> [Data for processing]:
----------------------------------------
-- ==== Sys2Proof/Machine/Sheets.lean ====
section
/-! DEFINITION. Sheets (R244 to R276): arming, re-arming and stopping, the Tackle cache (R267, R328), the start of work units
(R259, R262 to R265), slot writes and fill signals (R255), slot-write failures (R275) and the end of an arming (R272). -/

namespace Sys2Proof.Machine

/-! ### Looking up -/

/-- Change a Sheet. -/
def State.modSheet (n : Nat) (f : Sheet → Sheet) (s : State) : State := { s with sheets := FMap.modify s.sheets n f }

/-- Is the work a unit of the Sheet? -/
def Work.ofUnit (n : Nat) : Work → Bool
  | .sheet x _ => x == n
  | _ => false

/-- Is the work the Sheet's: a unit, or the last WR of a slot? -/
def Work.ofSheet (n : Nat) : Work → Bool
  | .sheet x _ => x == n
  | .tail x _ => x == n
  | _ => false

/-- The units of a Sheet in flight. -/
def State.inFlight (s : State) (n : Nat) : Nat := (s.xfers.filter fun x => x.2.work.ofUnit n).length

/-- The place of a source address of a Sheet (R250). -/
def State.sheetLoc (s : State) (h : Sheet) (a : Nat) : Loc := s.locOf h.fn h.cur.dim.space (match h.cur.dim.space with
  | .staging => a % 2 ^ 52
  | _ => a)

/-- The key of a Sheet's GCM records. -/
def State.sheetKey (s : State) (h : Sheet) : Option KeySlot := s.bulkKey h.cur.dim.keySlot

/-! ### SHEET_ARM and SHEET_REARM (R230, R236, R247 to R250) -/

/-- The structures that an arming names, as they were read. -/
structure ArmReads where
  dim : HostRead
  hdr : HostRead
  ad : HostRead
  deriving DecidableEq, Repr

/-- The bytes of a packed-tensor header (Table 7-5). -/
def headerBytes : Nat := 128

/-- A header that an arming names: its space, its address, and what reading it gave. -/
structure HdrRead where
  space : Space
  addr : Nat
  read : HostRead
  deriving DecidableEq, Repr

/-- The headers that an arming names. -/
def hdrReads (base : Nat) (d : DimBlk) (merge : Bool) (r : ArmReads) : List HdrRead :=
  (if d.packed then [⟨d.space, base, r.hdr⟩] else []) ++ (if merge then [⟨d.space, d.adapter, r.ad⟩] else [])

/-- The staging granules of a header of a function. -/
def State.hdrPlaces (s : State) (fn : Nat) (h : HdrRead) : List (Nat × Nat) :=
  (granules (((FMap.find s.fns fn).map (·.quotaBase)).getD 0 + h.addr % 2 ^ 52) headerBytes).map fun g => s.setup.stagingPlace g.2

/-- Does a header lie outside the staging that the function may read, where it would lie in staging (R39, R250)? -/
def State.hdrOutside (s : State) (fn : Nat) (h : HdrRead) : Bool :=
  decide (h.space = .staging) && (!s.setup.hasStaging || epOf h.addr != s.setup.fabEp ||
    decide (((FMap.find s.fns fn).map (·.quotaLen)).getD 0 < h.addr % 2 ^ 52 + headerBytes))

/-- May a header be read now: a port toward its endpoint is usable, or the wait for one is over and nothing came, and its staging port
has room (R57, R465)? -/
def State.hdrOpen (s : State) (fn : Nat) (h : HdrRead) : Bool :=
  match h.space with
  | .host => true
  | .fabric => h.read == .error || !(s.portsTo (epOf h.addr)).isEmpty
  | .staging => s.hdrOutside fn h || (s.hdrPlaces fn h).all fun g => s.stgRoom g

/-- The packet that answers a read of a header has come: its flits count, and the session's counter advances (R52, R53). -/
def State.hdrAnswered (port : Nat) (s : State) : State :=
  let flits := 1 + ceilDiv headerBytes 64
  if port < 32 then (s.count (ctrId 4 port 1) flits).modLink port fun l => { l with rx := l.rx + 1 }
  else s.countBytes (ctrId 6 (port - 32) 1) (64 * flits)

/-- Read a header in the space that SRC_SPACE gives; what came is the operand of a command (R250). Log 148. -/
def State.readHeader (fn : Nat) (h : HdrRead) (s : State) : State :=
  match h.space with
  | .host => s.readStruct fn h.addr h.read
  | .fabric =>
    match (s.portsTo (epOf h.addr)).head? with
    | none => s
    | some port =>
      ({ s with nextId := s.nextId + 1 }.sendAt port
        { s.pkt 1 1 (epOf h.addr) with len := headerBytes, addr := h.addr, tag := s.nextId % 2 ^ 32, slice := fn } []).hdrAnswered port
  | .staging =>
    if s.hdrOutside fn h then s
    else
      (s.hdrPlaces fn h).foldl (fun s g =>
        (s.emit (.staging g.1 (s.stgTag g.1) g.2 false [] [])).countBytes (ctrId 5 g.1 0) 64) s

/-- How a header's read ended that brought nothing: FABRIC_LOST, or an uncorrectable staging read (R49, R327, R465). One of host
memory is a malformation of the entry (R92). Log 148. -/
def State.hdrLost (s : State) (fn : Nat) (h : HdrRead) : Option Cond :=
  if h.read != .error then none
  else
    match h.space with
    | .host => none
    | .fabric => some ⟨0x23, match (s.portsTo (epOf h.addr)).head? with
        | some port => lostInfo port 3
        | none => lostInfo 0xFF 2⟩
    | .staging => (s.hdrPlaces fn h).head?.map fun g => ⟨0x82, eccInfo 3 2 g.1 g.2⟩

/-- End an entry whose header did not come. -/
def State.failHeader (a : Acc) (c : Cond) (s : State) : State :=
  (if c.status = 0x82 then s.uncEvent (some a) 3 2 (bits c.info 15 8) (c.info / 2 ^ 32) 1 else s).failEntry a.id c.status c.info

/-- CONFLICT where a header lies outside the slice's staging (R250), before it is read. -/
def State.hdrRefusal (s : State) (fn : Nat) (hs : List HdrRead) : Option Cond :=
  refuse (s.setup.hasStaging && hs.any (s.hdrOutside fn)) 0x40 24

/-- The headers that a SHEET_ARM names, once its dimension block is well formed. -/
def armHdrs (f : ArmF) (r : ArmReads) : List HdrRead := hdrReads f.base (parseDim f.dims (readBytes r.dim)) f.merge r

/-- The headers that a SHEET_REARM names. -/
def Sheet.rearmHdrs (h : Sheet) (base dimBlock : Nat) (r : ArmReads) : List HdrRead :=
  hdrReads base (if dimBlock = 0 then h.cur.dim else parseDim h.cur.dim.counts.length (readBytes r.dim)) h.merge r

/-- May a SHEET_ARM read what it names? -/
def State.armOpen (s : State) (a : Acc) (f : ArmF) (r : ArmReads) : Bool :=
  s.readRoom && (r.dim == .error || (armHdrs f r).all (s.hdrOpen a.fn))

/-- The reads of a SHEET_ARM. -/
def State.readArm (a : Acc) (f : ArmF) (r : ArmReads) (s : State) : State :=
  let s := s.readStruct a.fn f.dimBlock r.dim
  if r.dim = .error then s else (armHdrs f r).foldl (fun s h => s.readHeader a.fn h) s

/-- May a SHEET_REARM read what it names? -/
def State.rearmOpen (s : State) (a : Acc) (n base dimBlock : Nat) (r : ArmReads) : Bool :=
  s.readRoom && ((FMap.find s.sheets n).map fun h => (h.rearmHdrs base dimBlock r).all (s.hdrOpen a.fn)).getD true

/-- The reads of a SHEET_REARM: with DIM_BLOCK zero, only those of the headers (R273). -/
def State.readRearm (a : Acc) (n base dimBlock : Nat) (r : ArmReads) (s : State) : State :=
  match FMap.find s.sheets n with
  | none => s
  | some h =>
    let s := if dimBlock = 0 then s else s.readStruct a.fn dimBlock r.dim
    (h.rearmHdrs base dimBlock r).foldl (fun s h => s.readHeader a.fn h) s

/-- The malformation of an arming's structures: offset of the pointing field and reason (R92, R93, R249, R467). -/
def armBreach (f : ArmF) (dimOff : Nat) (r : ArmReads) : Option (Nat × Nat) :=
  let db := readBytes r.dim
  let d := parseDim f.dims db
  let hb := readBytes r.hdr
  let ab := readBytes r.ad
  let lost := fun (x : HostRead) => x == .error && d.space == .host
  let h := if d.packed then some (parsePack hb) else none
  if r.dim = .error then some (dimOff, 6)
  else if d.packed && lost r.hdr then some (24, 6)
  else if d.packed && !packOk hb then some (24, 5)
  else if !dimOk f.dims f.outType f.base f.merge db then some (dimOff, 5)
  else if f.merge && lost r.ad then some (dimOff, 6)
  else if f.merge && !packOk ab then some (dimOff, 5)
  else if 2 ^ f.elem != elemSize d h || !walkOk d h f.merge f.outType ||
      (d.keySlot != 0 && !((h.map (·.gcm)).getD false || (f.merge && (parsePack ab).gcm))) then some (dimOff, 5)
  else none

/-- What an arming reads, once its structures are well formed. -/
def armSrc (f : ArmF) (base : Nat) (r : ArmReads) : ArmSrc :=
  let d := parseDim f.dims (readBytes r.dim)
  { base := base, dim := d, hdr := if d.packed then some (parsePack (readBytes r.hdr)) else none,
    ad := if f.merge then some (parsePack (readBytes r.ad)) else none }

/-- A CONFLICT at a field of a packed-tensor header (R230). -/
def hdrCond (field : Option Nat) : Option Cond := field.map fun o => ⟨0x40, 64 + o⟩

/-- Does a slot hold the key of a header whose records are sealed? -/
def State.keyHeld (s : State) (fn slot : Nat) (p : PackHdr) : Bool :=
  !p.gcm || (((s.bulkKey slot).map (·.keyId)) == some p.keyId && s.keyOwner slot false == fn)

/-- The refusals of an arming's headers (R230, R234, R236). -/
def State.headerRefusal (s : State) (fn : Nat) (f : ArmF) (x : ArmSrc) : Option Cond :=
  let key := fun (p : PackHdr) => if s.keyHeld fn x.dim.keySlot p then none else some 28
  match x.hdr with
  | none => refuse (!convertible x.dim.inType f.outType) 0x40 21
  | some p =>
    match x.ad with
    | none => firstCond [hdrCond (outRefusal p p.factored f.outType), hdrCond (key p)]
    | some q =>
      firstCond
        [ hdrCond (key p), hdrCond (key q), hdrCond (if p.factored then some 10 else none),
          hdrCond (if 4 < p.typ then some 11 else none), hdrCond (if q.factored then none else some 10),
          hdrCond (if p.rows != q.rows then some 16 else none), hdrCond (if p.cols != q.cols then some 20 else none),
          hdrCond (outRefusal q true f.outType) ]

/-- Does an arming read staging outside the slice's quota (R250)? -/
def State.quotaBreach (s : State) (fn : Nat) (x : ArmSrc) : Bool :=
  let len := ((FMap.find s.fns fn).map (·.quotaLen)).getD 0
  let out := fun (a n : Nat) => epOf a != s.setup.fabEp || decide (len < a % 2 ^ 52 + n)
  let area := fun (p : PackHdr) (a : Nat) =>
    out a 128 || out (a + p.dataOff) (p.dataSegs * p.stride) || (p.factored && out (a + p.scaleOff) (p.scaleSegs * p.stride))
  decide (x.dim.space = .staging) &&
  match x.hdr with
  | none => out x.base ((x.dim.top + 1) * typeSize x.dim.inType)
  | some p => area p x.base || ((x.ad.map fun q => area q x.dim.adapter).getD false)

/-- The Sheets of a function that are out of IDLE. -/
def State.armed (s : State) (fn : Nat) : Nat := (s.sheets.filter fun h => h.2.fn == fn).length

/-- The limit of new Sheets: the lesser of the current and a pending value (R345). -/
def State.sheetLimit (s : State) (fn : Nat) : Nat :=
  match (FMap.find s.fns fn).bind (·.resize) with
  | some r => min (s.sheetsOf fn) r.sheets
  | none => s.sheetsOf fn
----------------------------------------
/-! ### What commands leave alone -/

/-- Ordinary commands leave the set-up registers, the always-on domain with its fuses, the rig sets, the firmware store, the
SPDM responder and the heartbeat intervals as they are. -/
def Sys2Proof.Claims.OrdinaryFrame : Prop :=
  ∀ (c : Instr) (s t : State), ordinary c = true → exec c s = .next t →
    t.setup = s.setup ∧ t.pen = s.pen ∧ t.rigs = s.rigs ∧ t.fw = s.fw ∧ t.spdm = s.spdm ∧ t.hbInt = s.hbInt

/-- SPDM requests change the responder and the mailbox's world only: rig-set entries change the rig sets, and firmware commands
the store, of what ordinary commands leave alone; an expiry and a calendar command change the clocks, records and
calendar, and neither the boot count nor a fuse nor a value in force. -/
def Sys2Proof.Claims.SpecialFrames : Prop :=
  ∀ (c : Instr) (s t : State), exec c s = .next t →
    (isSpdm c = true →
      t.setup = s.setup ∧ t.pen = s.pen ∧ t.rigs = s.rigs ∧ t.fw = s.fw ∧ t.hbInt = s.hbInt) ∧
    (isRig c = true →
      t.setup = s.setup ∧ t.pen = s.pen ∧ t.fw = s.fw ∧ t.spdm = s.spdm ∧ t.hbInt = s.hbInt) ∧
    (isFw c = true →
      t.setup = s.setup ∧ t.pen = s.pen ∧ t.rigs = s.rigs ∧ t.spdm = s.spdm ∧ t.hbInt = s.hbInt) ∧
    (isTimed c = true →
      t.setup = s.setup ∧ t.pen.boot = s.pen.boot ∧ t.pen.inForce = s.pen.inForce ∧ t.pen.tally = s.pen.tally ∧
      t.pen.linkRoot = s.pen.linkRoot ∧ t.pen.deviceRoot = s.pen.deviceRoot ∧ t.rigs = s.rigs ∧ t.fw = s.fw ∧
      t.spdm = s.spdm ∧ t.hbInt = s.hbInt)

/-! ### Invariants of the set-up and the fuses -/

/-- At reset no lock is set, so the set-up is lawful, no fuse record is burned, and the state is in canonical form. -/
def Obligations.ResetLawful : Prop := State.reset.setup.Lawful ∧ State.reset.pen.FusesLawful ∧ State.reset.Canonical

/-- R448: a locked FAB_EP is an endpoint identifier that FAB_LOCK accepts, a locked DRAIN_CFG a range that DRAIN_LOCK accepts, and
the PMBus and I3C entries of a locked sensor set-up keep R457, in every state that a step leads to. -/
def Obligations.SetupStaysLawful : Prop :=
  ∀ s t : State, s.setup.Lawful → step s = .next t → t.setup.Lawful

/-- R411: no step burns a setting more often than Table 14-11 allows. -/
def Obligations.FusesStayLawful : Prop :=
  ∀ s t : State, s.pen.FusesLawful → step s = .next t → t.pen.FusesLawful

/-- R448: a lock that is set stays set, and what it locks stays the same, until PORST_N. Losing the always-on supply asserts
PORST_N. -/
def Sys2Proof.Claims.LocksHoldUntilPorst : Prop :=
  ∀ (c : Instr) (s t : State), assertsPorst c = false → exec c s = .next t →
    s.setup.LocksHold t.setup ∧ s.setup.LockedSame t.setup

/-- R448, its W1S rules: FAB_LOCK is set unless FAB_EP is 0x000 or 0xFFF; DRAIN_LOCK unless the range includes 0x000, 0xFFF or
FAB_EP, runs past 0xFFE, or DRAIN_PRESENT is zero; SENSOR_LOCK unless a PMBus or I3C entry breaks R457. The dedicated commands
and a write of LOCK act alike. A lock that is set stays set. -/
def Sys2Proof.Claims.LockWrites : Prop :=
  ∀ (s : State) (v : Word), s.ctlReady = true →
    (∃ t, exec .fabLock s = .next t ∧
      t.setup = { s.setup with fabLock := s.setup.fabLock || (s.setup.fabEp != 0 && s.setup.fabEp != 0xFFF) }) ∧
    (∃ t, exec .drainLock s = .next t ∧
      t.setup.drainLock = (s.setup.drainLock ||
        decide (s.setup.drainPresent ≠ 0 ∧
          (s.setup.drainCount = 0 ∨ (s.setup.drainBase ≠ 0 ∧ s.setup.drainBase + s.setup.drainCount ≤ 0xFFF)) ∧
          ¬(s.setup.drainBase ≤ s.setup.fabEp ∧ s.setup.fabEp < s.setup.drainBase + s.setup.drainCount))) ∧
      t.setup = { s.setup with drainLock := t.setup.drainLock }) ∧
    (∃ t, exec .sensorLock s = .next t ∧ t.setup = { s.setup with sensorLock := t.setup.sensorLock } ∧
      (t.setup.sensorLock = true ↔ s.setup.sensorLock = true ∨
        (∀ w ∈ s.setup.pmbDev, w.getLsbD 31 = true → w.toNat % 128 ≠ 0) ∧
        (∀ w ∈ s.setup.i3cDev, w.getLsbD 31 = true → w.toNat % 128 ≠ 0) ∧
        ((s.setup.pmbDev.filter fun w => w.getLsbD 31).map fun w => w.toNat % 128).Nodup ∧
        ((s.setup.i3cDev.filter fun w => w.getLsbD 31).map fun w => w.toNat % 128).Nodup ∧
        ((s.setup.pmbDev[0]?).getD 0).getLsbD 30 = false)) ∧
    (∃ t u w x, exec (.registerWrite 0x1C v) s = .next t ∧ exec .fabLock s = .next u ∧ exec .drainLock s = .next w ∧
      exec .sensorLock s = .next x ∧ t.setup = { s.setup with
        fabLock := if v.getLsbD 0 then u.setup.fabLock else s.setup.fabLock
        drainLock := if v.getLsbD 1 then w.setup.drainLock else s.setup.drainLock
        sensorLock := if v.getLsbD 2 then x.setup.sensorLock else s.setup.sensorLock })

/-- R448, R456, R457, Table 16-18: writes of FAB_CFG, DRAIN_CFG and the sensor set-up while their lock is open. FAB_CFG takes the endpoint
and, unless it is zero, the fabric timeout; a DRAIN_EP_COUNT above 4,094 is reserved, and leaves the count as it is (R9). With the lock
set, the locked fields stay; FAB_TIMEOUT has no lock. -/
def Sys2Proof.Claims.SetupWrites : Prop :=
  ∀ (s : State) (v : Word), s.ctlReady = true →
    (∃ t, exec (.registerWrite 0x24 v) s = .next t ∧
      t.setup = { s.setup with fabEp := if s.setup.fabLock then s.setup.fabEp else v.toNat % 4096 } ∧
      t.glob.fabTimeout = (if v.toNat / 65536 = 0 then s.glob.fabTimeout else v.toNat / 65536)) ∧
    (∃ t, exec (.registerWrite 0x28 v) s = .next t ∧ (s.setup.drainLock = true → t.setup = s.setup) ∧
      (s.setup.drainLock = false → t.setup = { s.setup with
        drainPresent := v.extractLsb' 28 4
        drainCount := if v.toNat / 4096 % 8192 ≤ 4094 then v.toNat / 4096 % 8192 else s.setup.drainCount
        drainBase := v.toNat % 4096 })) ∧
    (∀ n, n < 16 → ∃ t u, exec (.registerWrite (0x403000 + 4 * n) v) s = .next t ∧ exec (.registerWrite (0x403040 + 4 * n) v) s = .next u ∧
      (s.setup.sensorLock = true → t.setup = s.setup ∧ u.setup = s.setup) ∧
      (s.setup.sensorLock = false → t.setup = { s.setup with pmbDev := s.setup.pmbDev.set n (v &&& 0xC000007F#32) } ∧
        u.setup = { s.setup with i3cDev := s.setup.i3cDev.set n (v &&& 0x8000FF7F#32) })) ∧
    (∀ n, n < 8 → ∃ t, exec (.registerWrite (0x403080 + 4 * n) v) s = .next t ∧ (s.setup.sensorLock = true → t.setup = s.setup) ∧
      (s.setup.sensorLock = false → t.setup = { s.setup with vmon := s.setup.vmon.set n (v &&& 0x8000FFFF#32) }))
----------------------------------------
> [Task details]:
All that belongs in the answer is the run of lines above from the line containing "R249, R467). -/" through the line containing "(parsePack (readBytes r.hdr))", exactly as written.

> [Exercise answer]:
/-- The malformation of an arming's structures: offset of the pointing field and reason (R92, R93, R249, R467). -/
def armBreach (f : ArmF) (dimOff : Nat) (r : ArmReads) : Option (Nat × Nat) :=
  let db := readBytes r.dim
  let d := parseDim f.dims db
  let hb := readBytes r.hdr
  let ab := readBytes r.ad
  let lost := fun (x : HostRead) => x == .error && d.space == .host
  let h := if d.packed then some (parsePack hb) else none
  if r.dim = .error then some (dimOff, 6)
  else if d.packed && lost r.hdr then some (24, 6)
  else if d.packed && !packOk hb then some (24, 5)
  else if !dimOk f.dims f.outType f.base f.merge db then some (dimOff, 5)
  else if f.merge && lost r.ad then some (dimOff, 6)
  else if f.merge && !packOk ab then some (dimOff, 5)
  else if 2 ^ f.elem != elemSize d h || !walkOk d h f.merge f.outType ||
      (d.keySlot != 0 && !((h.map (·.gcm)).getD false || (f.merge && (parsePack ab).gcm))) then some (dimOff, 5)
  else none

/-- What an arming reads, once its structures are well formed. -/
def armSrc (f : ArmF) (base : Nat) (r : ArmReads) : ArmSrc :=
  let d := parseDim f.dims (readBytes r.dim)
  { base := base, dim := d, hdr := if d.packed then some (parsePack (readBytes r.hdr)) else none,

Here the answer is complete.